Calculate the \(\left[\mathrm{H}^{+}\right], \mathrm{pH},\) and \(\mathrm{pOH}\) in each of the following solutions in which the hydroxide ion concentrations are (a) \(0.0068 M\) (c) \(1.6 \times 10^{-8} \mathrm{M}\) (b) \(6.4 \times 10^{-5} M\) (d) \(8.2 \times 10^{-12} M\)

Hydrogen ion concentration, often expressed as \( [H^+] \), is a measurement of the number of hydrogen ions per unit volume in a solution. It's a fundamental aspect of understanding acid-base chemistry, as the concentration of these ions determines the acidity of a solution. A high concentration indicates an acidic solution, while a low concentration suggests a basic solution.

The relationship between hydrogen ions and hydroxide ions is critical to maintaining the pH balance in various chemical reactions and biological systems. By using the constant \( K_w = 1.0 \times 10^{-14} \) at 25°C, one can find the \( [H^+] \) if the \( [OH^-] \) is known, using the formula \( [H^+] = \frac{K_w}{[OH^-]} \). This relation illustrates the inverse proportionality between the concentrations of hydrogen and hydroxide ions in aqueous solutions.

Conversely, hydroxide ion concentration, expressed as \( [OH^-] \), is the measure of the concentration of hydroxide ions. This measurement provides insight into the basicity of a solution. In the context of the given exercise, students are starting with known \( [OH^-] \) values and must calculate the corresponding \( [H^+] \) values.

Understanding hydroxide ion concentration is also important in various real-life applications such as water treatment, environmental monitoring, and the food industry, where pH control is crucial. To convert hydroxide ion concentration to \( pOH \), the negative logarithm is taken ( \( pOH = -\log([OH^-]) \) ). This provides a way to quickly assess the basicity of a solution in a more digestible form, rather than dealing with small decimal numbers.

Acid-base equilibrium refers to the state of balance between acid and base concentrations in a solution. It's an extension of the relationship between the hydrogen and hydroxide ion concentrations. The product of these concentrations at equilibrium equals the autoionization constant of water, \( K_w \), which can be affected by factors such as temperature.

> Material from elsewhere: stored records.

-- ==== Sys2Proof/Machine/Drone.lean ====
section
/-! DEFINITION. The Drone (R495 to R520): the hold-program image and its check, the 1 ms cycle, the hold scan, the bit logic,
the hold loops, COMMAND and SHADOW. CONVERSION_SLOT stands here, since a slot serves the scan lists or the hold scan. -/

namespace Sys2Proof.Machine

/-! ### The image (R516, R517) -/

/-- The next multiple of 8. -/
def align8 (n : Nat) : Nat := (n + 7) / 8 * 8
/-- N_SCAN, N_CMP, N_TMR, N_LOOP and N_CODE for k from 0 to 4. -/
def holdCount (b : List Byte) (k : Nat) : Nat := leAt b (12 + 2 * k) 2
/-- Where the compare section starts. -/
def holdCmpAt (b : List Byte) : Nat := 40 + 8 * holdCount b 0
/-- Where the timer section starts. -/
def holdTmrAt (b : List Byte) : Nat := holdCmpAt b + 8 * holdCount b 1
/-- Where the loop section starts. -/
def holdLoopAt (b : List Byte) : Nat := align8 (holdTmrAt b + 4 * holdCount b 2)
/-- Where the code section starts. -/
def holdCodeAt (b : List Byte) : Nat := holdLoopAt b + 32 * holdCount b 3
/-- Where the image ends. -/
def holdEnd (b : List Byte) : Nat := align8 (holdCodeAt b + 2 * holdCount b 4)

/-- One scan entry: its channel, the channel-table entry that its fields make, OVS and SHIFT. -/
structure HoldScan where
  chan : Nat
  cfg : BitVec 64
  ovs : Nat
  shift : Nat
  deriving DecidableEq, Repr

/-- Scan entry i. -/
def holdScan (b : List Byte) (i : Nat) : HoldScan :=
  let w := leAt b (40 + 8 * i) 8
  let f := w / 2 ^ 8
  let cfg := f % 16 + w / 2 ^ 16 % 16 * 2 ^ 6 + f / 16 % 4 * 2 ^ 10 + f / 64 % 2 * 2 ^ 14
  { chan := w % 256, cfg := BitVec.ofNat 64 cfg, ovs := w / 2 ^ 20 % 8, shift := w / 2 ^ 24 % 256 }

/-- The scan entries. -/
def holdScans (b : List Byte) : List HoldScan := (List.range (holdCount b 0)).map (holdScan b)

/-- One compare entry. -/
structure HoldCmp where
  entry : Nat
  dir : Bool
  failv : Bool
  level : Int
  hyst : Nat
  deriving DecidableEq, Repr

/-- Compare entry i. -/
def holdCmp (b : List Byte) (i : Nat) : HoldCmp :=
  let a := holdCmpAt b + 8 * i
  { entry := leAt b a 1, dir := decide (leAt b (a + 1) 1 % 2 = 1), failv := decide (leAt b (a + 1) 1 / 2 % 2 = 1)
    level := sext 16 (leAt b (a + 2) 2), hyst := leAt b (a + 4) 2 }

/-- PT of timer i in ms. -/
def holdPt (b : List Byte) (i : Nat) : Nat := leAt b (holdTmrAt b + 4 * i) 2

/-- One loop entry. -/
structure HoldLoop where
  entry : Nat
  dac : Bool
  reverse : Bool
  en0 : Bool
  index : Nat
  range : Nat
  sp0 : Int
  sp1 : Int
  kp : Int
  ki : Int
  lo : Int
  hi : Int
  init : Int
  period : Nat
  off : Int
  deriving DecidableEq, Repr

/-- Loop entry i. -/
def holdLoop (b : List Byte) (i : Nat) : HoldLoop :=
  let a := holdLoopAt b + 32 * i
  let f := leAt b (a + 1) 1
  let s16 (k : Nat) : Int := sext 16 (leAt b (a + k) 2)
  { entry := leAt b a 1, dac := decide (f % 4 = 1), reverse := decide (f / 4 % 2 = 1), en0 := decide (f / 8 % 2 = 1)
    index := leAt b (a + 2) 1, range := leAt b (a + 3) 1, sp0 := s16 4, sp1 := s16 6, kp := s16 8, ki := s16 10
    lo := s16 12, hi := s16 14, init := s16 16, period := leAt b (a + 18) 2, off := s16 20 }

/-- The loop entries. -/
def holdLoops (b : List Byte) : List HoldLoop := (List.range (holdCount b 3)).map (holdLoop b)

/-- The output that a loop drives, as an identifier of R325. -/
def HoldLoop.dst (l : HoldLoop) : Nat := if l.dac then 0x1000 + l.index else 0x2000 + l.index

/-- HS_MASK. -/
def holdMask (b : List Byte) : Nat := leAt b 24 6

/-- The instructions. -/
def holdCode (b : List Byte) : List (BitVec 16) :=
  (List.range (holdCount b 4)).map (fun i => BitVec.ofNat 16 (leAt b (holdCodeAt b + 2 * i) 2))

/-! ### The image check (R507 to R509, R518) -/

/-- Bytes [i, i + n) are zero. -/
def zeroBytes (b : List Byte) (i n : Nat) : Bool := (slice b i n).all (fun x => decide (x = 0))

/-- A scan entry is valid: its channel, its fields, DIFF against the other entries, and the cold-junction or excitation entry
that it needs (R268, R517, R518). -/
def holdScanOk (b : List Byte) (i : Nat) : Bool :=
  let e := holdScan b i
  let all := holdScans b
  let partner := all.any (fun x => decide (x.chan = e.chan + 1))
  let f := leAt b (40 + 8 * i + 1) 1
  (decide (e.chan < 128) || (decide (160 ≤ e.chan) && decide (e.chan ≤ 172))) &&
    decide (1 ≤ chRange e.cfg) && decide (chRange e.cfg ≤ 5) && decide (f < 128) &&
    decide (leAt b (40 + 8 * i + 2) 1 < 128) && decide (e.ovs ≤ 4) && decide (e.shift ≤ 8) &&
    zeroBytes b (40 + 8 * i + 4) 4 &&
    chanFieldsOk (if partner then tput 0 1 [] (e.chan + 1) else []) e.chan e.cfg &&
    (decide (e.chan ≥ 128) || ((!chCjc e.cfg || all.any (fun x => decide (x.chan = 160 + e.chan / 32))) &&
      (decide (chRange e.cfg ≠ 5) || all.any (fun x => decide (x.chan = 164 + e.chan / 32)))))

/-- A compare entry is valid. -/
def holdCmpOk (b : List Byte) (i : Nat) : Bool :=
  let a := holdCmpAt b + 8 * i
  decide ((holdCmp b i).entry < holdCount b 0) && decide (leAt b (a + 1) 1 < 4) && zeroBytes b (a + 6) 2

/-- A timer entry is valid. -/
def holdTmrOk (b : List Byte) (i : Nat) : Bool :=
  decide (1 ≤ holdPt b i) && zeroBytes b (holdTmrAt b + 4 * i + 2) 2

/-- A loop entry is valid, and alone on its output (R517, R518). -/
def holdLoopOk (b : List Byte) (i : Nat) : Bool :=
  let a := holdLoopAt b + 32 * i
  let l := holdLoop b i
  let t := leAt b (a + 1) 1
  decide (l.entry < holdCount b 0) && (decide (t % 4 = 1) || decide (t % 4 = 2)) && decide (t < 16) &&
    (if l.dac then decide (l.index < 32) && (decide (l.range = 1) || decide (l.range = 2)) && decide (l.period = 0)
     else decide (l.index < 48) && decide (l.range = 0) && decide (l.period ≥ 200) && !Nat.testBit (holdMask b) l.index) &&
    decide (l.lo ≤ l.init) && decide (l.init ≤ l.hi) && decide (l.lo ≤ l.off) && decide (l.off ≤ l.hi) &&
    zeroBytes b (a + 22) 10 &&
    decide (((holdLoops b).filter (fun x => decide (x.dst = l.dst))).length = 1)

/-- An operand may be read, each reference below its count (R507, R518). -/
def holdReadOk (b : List Byte) (space ix : Nat) : Bool :=
  match space with
  | 0 => decide (ix < 64)
  | 1 => decide (ix < 48)
  | 2 => true
  | 3 => decide (ix < holdCount b 2)
  | 4 => decide (ix < holdCount b 1)
  | 5 => decide (ix < 128) && decide (ix % 32 < holdCount b 3)
  | 6 => decide (ix ≤ 5) || (decide (16 ≤ ix) && decide (ix ≤ 35))
  | _ => false

/-- An operand may be written (R507). -/
def holdWriteOk (b : List Byte) (space ix : Nat) : Bool :=
  match space with
  | 1 => decide (ix < 48) && Nat.testBit (holdMask b) ix
  | 2 => true
  | 5 => decide (ix < 64) && decide (ix % 32 < holdCount b 3)
  | _ => false

/-- OP of an instruction. -/
def hwOp (w : BitVec 16) : Nat := fld w 15 11
/-- SPACE. -/
def hwSpace (w : BitVec 16) : Nat := fld w 10 8
/-- INDEX. -/
def hwIndex (w : BitVec 16) : Nat := fld w 7 0
/-- OFF. -/
def hwOff (w : BitVec 16) : Nat := fld w 10 0

/-- An instruction at index i of n is valid by itself (R508). -/
def holdWordOk (b : List Byte) (n i : Nat) (w : BitVec 16) : Bool :=
  let op := hwOp w
  if op = 0 || op = 8 || op = 9 || op = 10 || op = 11 || op = 20 then decide (hwOff w = 0)
  else if op ≤ 7 then holdReadOk b (hwSpace w) (hwIndex w)
  else if op ≤ 14 then holdWriteOk b (hwSpace w) (hwIndex w)
  else if op = 15 then decide (hwSpace w = 2)
  else if op = 16 then decide (hwSpace w = 0) && decide (hwIndex w < holdCount b 2)
  else if op ≤ 19 then decide (hwOff w ≥ 1) && decide (i + hwOff w < n)
  else false

/-- What is known of the paths that reach an instruction: their stack depth, and the timers that some of them execute. -/
structure PathInfo where
  depth : Nat
  timers : List Nat
  deriving DecidableEq, Repr

/-- Paths that come together at an index: none where their depths differ. -/
def joinPaths (a : Option PathInfo) (p : PathInfo) : Option (Option PathInfo) :=
  match a with
  | none => some (some p)
  | some q =>
    if q.depth = p.depth then some (some { q with timers := q.timers ++ p.timers.filter (fun x => !q.timers.contains x) })
    else none

/-- The paths through the code from index i on (R509): here is what reaches i by falling through, marks what jumps have
brought to later indices. Jumps lead forward alone, so one pass covers every path. -/
def holdPaths : List (BitVec 16) → Nat → Option PathInfo → Sparse (Option PathInfo) → Bool
  | [], _, here, _ => here.isNone
  | w :: r, i, fall, marks =>
    let here : Option (Option PathInfo) := match tget none marks i, fall with
      | m, none => some m
      | m, some p => joinPaths m p
    match here with
    | none => false
    | some none => holdPaths r (i + 1) none marks
    | some (some p) =>
      let op := hwOp w
      let jump (f : Option PathInfo) : Bool :=
        match joinPaths (tget none marks (i + hwOff w)) p with
        | none => false
        | some x => holdPaths r (i + 1) f (tput none x marks (i + hwOff w))
      if op = 9 then decide (p.depth < 8) && holdPaths r (i + 1) (some { p with depth := p.depth + 1 }) marks
      else if op = 10 || op = 11 then decide (p.depth ≥ 1) && holdPaths r (i + 1) (some { p with depth := p.depth - 1 }) marks
      else if op = 16 then
        !p.timers.contains (hwIndex w) && holdPaths r (i + 1) (some { p with timers := hwIndex w :: p.timers }) marks
      else if op = 17 then jump none
      else if op = 18 || op = 19 then jump (some p)
      else if op = 20 then decide (p.depth = 0) && holdPaths r (i + 1) none marks
      else holdPaths r (i + 1) (some p) marks

/-- Conversions that the hold scan makes (R504). -/
def holdConversions (b : List Byte) : Nat := (holdScans b).foldl (fun n e => n + 2 ^ e.ovs) 0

Any shift in this equilibrium, like adding an acid or a base, will lead to a corresponding shift in the concentration of \( [H^+] \) and \( [OH^-] \) to maintain the constant value of \( K_w \). This concept is essential when analyzing buffer solutions, understanding enzymatic activity in biology, or predicting the behavior of chemical reactions in different media.

The logarithmic scale in chemistry is a way to express wide-ranging quantities in a more manageable form. This is particularly useful when dealing with concentrations of ions in acid-base chemistry. pH and pOH are perfect examples of logarithmic scales that simplify the expression of hydrogen and hydroxide ion concentrations.

The formulae \( pH = -\log([H^+]) \) and \( pOH = -\log([OH^-]) \) highlight the use of this scale. A pH or pOH value changes by one unit corresponds to a tenfold change in ion concentration, which demonstrates the scale’s compressive nature. This log scale allows chemists and students alike to quickly comprehend and compare the relative acidity or basicity in chemical solutions.